Among the records, how many lines contain "each"? Only the number is needed.

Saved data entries
%%
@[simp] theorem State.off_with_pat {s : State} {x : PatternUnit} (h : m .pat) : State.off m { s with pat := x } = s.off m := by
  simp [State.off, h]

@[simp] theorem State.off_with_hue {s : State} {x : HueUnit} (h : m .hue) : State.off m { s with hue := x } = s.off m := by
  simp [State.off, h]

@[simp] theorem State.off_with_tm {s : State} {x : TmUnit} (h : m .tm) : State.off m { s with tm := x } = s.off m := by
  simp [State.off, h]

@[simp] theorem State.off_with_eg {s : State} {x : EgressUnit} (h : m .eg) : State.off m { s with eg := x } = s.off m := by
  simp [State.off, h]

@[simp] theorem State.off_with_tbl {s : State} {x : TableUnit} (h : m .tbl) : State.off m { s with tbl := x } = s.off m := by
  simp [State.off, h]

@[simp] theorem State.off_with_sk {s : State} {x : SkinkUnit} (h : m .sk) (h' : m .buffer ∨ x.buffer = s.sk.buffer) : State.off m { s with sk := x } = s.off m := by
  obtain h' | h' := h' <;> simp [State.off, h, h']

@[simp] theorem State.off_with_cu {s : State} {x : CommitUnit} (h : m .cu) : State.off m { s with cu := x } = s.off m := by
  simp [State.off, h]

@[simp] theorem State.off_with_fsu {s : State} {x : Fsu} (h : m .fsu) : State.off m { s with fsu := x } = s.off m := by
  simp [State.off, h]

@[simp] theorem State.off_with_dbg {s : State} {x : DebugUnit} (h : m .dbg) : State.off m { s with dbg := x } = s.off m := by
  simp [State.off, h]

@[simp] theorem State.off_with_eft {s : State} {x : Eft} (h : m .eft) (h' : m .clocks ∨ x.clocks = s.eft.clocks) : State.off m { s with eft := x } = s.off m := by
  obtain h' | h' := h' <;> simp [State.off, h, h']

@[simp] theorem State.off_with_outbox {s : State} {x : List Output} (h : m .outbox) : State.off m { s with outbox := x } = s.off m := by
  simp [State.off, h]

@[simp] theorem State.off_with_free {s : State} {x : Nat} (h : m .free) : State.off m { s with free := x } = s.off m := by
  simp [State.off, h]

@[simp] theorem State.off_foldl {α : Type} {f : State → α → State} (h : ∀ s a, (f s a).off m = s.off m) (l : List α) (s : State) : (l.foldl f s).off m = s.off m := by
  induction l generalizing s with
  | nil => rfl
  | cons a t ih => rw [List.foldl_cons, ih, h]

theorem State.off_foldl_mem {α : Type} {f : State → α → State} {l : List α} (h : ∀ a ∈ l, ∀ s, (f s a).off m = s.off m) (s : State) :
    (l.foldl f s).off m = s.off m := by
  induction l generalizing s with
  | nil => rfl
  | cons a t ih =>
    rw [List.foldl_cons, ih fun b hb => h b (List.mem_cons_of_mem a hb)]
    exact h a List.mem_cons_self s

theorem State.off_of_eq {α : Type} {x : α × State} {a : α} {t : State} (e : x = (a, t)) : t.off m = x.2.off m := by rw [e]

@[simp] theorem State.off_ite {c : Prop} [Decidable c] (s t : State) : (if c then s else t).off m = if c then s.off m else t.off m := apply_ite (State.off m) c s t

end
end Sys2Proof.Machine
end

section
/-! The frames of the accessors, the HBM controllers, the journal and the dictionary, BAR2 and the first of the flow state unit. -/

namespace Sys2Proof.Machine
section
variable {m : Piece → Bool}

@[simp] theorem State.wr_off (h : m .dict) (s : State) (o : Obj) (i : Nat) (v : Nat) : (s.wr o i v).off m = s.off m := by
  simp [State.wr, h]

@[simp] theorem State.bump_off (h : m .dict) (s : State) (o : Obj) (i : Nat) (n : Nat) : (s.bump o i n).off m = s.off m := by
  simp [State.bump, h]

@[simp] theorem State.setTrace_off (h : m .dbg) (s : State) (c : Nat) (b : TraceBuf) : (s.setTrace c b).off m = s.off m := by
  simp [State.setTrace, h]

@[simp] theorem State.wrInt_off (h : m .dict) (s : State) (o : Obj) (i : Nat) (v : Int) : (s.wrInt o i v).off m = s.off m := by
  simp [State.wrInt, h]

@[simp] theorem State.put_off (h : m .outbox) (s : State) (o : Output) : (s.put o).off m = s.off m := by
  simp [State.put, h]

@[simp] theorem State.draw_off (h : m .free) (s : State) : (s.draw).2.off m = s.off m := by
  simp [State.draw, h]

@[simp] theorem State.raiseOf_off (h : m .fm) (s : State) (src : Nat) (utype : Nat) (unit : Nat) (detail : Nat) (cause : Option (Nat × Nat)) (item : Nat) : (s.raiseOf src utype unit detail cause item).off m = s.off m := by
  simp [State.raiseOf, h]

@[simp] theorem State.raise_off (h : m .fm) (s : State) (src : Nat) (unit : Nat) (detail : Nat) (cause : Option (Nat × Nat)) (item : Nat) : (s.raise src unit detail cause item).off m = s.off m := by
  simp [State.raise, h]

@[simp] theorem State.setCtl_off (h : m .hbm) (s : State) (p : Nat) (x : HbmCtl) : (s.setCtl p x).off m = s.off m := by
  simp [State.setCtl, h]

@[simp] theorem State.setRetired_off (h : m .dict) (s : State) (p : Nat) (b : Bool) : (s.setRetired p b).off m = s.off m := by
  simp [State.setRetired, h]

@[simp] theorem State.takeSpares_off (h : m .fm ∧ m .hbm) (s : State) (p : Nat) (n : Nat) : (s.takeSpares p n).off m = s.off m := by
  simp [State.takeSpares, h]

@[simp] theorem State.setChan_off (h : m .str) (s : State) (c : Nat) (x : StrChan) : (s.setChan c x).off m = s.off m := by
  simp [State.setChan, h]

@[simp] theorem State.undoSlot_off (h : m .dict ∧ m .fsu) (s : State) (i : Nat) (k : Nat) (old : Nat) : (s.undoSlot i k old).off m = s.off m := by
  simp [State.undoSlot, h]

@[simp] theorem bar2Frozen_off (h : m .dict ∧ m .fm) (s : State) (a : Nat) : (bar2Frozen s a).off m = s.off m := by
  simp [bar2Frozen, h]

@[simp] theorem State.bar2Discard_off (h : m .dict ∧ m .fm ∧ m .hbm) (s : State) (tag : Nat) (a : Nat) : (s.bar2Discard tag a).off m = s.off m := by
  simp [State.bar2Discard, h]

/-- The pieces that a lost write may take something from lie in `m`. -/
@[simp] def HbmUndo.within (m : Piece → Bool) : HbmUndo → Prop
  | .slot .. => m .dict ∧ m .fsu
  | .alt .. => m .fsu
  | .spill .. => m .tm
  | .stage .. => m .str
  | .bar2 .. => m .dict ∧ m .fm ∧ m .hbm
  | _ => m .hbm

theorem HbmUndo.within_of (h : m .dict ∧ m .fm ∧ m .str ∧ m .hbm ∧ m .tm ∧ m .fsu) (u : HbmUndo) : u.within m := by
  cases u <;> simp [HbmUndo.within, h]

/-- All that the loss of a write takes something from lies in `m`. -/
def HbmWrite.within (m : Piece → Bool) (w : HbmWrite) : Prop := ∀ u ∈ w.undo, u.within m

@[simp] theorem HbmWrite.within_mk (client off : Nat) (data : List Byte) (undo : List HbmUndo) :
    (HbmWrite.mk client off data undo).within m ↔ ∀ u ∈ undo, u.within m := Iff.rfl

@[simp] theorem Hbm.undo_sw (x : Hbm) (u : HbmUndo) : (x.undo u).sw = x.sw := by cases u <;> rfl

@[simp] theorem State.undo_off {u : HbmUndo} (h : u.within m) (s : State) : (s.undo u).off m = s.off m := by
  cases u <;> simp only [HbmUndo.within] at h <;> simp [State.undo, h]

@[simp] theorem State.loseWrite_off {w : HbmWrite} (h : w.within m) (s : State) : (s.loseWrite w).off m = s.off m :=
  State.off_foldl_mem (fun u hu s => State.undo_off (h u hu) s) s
%%
%%
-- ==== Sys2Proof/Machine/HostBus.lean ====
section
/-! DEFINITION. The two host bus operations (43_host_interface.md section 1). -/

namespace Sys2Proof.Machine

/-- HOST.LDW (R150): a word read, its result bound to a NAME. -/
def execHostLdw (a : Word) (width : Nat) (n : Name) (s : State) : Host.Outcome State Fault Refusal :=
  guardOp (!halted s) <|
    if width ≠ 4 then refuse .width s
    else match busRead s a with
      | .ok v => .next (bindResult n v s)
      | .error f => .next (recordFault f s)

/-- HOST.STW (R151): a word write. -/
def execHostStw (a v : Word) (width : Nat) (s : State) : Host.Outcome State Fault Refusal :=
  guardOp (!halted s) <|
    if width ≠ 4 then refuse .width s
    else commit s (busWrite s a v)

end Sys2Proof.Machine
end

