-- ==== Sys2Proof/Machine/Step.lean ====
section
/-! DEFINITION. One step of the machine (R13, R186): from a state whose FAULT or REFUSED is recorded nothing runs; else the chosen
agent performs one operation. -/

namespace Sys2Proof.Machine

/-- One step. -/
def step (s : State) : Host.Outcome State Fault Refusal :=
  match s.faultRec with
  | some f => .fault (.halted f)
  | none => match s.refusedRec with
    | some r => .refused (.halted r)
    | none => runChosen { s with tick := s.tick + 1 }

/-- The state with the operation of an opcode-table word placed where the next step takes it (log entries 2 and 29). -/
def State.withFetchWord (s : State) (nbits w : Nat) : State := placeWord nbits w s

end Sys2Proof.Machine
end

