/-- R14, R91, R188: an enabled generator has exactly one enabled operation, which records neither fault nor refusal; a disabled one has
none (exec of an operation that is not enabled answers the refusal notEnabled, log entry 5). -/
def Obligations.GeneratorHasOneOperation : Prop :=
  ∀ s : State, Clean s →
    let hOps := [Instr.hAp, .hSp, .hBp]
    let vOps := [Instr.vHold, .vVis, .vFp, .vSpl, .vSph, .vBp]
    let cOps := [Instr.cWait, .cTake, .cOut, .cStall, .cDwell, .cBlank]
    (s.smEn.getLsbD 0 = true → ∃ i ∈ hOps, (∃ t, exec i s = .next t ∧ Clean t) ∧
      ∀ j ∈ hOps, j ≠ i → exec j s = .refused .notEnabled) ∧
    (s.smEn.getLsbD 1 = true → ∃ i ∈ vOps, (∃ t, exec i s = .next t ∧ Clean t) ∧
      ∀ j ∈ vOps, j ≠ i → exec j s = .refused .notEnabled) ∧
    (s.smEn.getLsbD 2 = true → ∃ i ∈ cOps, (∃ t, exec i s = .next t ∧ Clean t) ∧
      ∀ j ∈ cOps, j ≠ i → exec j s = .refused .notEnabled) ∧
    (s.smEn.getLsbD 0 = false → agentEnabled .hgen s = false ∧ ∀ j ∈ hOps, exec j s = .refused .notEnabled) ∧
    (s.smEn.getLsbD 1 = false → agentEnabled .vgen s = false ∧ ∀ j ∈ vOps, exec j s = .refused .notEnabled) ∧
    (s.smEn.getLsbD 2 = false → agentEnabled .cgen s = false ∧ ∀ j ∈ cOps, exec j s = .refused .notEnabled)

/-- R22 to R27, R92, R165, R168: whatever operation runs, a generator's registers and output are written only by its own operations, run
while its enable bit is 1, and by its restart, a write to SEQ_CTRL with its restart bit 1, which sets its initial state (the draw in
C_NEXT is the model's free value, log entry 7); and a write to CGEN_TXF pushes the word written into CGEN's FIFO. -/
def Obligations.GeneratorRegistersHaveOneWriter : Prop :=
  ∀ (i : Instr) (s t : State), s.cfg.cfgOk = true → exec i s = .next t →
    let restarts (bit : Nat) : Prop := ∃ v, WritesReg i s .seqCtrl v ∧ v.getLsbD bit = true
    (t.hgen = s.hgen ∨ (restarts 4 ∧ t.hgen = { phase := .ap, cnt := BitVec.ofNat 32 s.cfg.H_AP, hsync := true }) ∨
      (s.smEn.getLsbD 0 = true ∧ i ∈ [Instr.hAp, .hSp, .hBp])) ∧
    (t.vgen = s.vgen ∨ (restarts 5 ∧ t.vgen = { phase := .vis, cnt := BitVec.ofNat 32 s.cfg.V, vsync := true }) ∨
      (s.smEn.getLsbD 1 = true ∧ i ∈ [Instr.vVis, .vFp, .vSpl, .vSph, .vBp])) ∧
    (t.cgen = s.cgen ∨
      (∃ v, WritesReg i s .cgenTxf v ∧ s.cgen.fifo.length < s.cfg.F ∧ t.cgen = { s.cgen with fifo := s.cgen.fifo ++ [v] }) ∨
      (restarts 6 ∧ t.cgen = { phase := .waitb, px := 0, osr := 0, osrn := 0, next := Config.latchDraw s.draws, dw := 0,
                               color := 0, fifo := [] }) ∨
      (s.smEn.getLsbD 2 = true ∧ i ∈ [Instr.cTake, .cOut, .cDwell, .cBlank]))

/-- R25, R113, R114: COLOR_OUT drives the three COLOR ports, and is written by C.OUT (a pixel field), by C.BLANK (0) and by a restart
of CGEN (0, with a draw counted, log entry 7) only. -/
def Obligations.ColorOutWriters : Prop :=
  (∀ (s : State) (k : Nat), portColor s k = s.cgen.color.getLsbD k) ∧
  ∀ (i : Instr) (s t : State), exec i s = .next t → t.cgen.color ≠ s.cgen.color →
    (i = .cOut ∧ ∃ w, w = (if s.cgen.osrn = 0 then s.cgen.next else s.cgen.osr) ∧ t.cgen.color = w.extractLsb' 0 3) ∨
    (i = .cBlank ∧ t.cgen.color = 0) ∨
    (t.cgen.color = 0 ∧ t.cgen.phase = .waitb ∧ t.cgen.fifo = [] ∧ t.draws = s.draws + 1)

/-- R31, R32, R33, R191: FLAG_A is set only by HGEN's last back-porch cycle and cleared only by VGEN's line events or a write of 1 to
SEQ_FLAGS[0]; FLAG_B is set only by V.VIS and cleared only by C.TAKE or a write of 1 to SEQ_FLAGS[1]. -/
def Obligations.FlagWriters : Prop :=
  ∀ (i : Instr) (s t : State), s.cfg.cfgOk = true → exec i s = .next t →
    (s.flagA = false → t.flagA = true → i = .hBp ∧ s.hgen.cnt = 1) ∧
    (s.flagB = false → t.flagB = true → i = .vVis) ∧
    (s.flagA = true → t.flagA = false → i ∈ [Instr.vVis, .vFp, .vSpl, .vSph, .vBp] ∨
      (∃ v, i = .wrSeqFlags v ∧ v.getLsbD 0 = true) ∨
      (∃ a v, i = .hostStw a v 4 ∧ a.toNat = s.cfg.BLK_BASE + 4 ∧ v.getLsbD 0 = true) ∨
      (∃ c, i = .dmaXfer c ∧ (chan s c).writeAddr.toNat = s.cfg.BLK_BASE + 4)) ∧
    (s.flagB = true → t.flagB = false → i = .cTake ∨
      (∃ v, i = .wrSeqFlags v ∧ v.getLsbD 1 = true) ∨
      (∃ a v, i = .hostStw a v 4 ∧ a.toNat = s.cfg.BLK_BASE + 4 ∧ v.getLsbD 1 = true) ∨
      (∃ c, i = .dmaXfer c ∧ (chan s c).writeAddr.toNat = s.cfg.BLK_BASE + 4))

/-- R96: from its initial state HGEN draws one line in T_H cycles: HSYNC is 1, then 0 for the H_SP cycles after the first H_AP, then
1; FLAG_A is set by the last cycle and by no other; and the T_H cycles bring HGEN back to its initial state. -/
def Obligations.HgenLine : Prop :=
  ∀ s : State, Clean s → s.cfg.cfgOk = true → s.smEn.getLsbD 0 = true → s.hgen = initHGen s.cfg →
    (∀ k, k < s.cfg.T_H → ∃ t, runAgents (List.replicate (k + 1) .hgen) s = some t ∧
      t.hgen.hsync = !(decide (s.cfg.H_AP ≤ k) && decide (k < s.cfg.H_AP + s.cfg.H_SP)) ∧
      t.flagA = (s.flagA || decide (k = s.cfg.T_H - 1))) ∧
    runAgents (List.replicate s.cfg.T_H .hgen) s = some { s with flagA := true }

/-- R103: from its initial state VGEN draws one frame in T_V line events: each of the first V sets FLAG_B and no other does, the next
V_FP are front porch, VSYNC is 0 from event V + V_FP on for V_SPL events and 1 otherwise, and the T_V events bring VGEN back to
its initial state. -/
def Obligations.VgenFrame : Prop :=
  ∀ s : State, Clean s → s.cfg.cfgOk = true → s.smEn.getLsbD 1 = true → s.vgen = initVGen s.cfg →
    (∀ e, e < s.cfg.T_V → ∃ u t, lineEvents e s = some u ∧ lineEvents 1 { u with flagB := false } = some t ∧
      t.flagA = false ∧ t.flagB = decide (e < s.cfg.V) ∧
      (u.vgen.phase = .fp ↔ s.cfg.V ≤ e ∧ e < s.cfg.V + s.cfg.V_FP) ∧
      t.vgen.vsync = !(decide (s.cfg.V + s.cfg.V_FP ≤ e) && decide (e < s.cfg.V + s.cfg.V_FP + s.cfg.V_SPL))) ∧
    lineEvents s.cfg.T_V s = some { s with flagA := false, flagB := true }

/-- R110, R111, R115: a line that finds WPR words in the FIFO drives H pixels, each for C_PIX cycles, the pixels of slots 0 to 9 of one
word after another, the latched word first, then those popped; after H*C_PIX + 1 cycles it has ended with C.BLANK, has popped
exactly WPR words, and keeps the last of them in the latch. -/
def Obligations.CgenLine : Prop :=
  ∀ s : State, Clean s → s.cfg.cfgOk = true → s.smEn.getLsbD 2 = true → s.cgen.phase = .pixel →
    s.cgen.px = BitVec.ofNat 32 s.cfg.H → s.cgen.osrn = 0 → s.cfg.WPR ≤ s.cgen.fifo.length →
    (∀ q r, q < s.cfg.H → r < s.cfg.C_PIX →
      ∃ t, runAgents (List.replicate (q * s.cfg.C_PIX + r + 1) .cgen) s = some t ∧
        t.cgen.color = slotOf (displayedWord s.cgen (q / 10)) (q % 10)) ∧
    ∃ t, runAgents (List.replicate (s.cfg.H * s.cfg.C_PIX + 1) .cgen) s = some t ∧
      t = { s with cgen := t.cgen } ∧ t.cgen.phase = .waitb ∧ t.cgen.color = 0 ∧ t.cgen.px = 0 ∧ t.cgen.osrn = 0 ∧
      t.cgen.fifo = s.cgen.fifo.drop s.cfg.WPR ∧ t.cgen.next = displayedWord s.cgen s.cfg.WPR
%%
## Answer to this exercise
2